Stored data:
══════

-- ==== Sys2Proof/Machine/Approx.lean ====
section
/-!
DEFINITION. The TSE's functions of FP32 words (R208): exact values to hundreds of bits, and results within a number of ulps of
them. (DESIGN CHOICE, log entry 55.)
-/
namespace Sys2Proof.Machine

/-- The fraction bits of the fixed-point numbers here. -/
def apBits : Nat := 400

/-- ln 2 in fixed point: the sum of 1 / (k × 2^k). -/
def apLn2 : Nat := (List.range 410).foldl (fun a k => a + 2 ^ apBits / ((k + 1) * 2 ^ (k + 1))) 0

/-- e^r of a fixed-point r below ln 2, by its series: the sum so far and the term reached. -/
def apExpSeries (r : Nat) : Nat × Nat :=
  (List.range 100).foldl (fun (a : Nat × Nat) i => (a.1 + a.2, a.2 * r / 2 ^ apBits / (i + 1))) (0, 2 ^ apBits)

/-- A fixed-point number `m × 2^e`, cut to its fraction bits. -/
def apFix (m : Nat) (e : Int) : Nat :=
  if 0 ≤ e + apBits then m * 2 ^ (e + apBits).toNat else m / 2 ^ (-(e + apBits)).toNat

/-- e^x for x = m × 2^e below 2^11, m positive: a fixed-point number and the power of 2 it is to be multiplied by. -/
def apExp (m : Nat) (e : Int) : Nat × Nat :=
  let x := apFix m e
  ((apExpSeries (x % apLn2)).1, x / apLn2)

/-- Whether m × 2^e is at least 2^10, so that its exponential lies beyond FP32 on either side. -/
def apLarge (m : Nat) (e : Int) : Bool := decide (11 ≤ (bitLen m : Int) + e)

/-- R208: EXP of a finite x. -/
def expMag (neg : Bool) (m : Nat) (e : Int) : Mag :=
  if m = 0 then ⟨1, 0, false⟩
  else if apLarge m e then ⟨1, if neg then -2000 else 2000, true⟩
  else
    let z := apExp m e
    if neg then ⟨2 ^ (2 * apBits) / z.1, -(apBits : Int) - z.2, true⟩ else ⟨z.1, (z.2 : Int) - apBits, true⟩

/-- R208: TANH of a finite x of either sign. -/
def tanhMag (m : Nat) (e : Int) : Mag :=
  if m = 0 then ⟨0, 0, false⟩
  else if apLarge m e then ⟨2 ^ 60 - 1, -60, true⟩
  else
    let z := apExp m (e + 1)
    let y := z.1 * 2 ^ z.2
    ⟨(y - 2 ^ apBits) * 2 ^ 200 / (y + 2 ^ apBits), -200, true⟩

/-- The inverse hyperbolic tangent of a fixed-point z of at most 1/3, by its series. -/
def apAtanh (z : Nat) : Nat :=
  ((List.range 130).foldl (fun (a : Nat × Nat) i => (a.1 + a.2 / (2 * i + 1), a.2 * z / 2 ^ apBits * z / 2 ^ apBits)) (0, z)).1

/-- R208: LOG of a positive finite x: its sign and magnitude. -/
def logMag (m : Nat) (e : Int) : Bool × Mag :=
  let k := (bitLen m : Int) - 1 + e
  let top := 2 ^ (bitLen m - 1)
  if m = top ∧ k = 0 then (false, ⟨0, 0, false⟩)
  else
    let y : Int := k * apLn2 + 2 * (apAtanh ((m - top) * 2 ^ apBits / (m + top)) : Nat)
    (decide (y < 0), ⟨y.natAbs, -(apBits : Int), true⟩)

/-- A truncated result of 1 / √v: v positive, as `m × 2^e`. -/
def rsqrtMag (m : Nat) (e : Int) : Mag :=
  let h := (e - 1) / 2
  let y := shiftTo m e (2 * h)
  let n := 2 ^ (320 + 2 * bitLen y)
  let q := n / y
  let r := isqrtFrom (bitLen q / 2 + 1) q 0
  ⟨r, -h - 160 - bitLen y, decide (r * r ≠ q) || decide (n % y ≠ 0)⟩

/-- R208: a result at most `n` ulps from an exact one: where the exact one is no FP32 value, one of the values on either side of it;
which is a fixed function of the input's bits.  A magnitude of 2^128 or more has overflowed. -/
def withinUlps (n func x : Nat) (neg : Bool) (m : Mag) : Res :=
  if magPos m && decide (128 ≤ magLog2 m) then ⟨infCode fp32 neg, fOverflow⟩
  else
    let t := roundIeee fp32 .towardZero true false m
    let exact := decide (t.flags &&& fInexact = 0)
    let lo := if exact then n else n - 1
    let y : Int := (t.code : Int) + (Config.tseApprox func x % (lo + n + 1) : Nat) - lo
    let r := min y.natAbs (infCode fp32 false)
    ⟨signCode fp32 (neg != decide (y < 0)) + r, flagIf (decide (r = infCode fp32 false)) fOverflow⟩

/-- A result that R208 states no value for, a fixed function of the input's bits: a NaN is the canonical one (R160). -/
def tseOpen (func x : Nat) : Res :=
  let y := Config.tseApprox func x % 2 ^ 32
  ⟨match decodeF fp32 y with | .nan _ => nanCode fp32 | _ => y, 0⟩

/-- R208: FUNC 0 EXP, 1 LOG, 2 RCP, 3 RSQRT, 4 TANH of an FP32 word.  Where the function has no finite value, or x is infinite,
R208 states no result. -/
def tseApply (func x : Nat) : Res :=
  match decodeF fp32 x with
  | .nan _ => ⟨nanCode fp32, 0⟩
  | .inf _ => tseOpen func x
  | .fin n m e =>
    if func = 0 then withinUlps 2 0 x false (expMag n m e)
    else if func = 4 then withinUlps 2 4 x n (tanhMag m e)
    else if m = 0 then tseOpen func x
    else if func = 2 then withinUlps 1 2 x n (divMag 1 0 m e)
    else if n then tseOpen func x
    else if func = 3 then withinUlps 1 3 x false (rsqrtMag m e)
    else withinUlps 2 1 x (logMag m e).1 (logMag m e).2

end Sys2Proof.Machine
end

══════

### How to complete this task:
Copy exactly the stretch of data above from the line with "if magPos m" through the line with "R208 states no result. -/", and omit all other lines.

### Result of the task:
  if magPos m && decide (128 ≤ magLog2 m) then ⟨infCode fp32 neg, fOverflow⟩
  else
    let t := roundIeee fp32 .towardZero true false m
    let exact := decide (t.flags &&& fInexact = 0)
    let lo := if exact then n else n - 1
    let y : Int := (t.code : Int) + (Config.tseApprox func x % (lo + n + 1) : Nat) - lo
    let r := min y.natAbs (infCode fp32 false)
    ⟨signCode fp32 (neg != decide (y < 0)) + r, flagIf (decide (r = infCode fp32 false)) fOverflow⟩

/-- A result that R208 states no value for, a fixed function of the input's bits: a NaN is the canonical one (R160). -/
def tseOpen (func x : Nat) : Res :=
  let y := Config.tseApprox func x % 2 ^ 32
  ⟨match decodeF fp32 y with | .nan _ => nanCode fp32 | _ => y, 0⟩

/-- R208: FUNC 0 EXP, 1 LOG, 2 RCP, 3 RSQRT, 4 TANH of an FP32 word.  Where the function has no finite value, or x is infinite,
R208 states no result. -/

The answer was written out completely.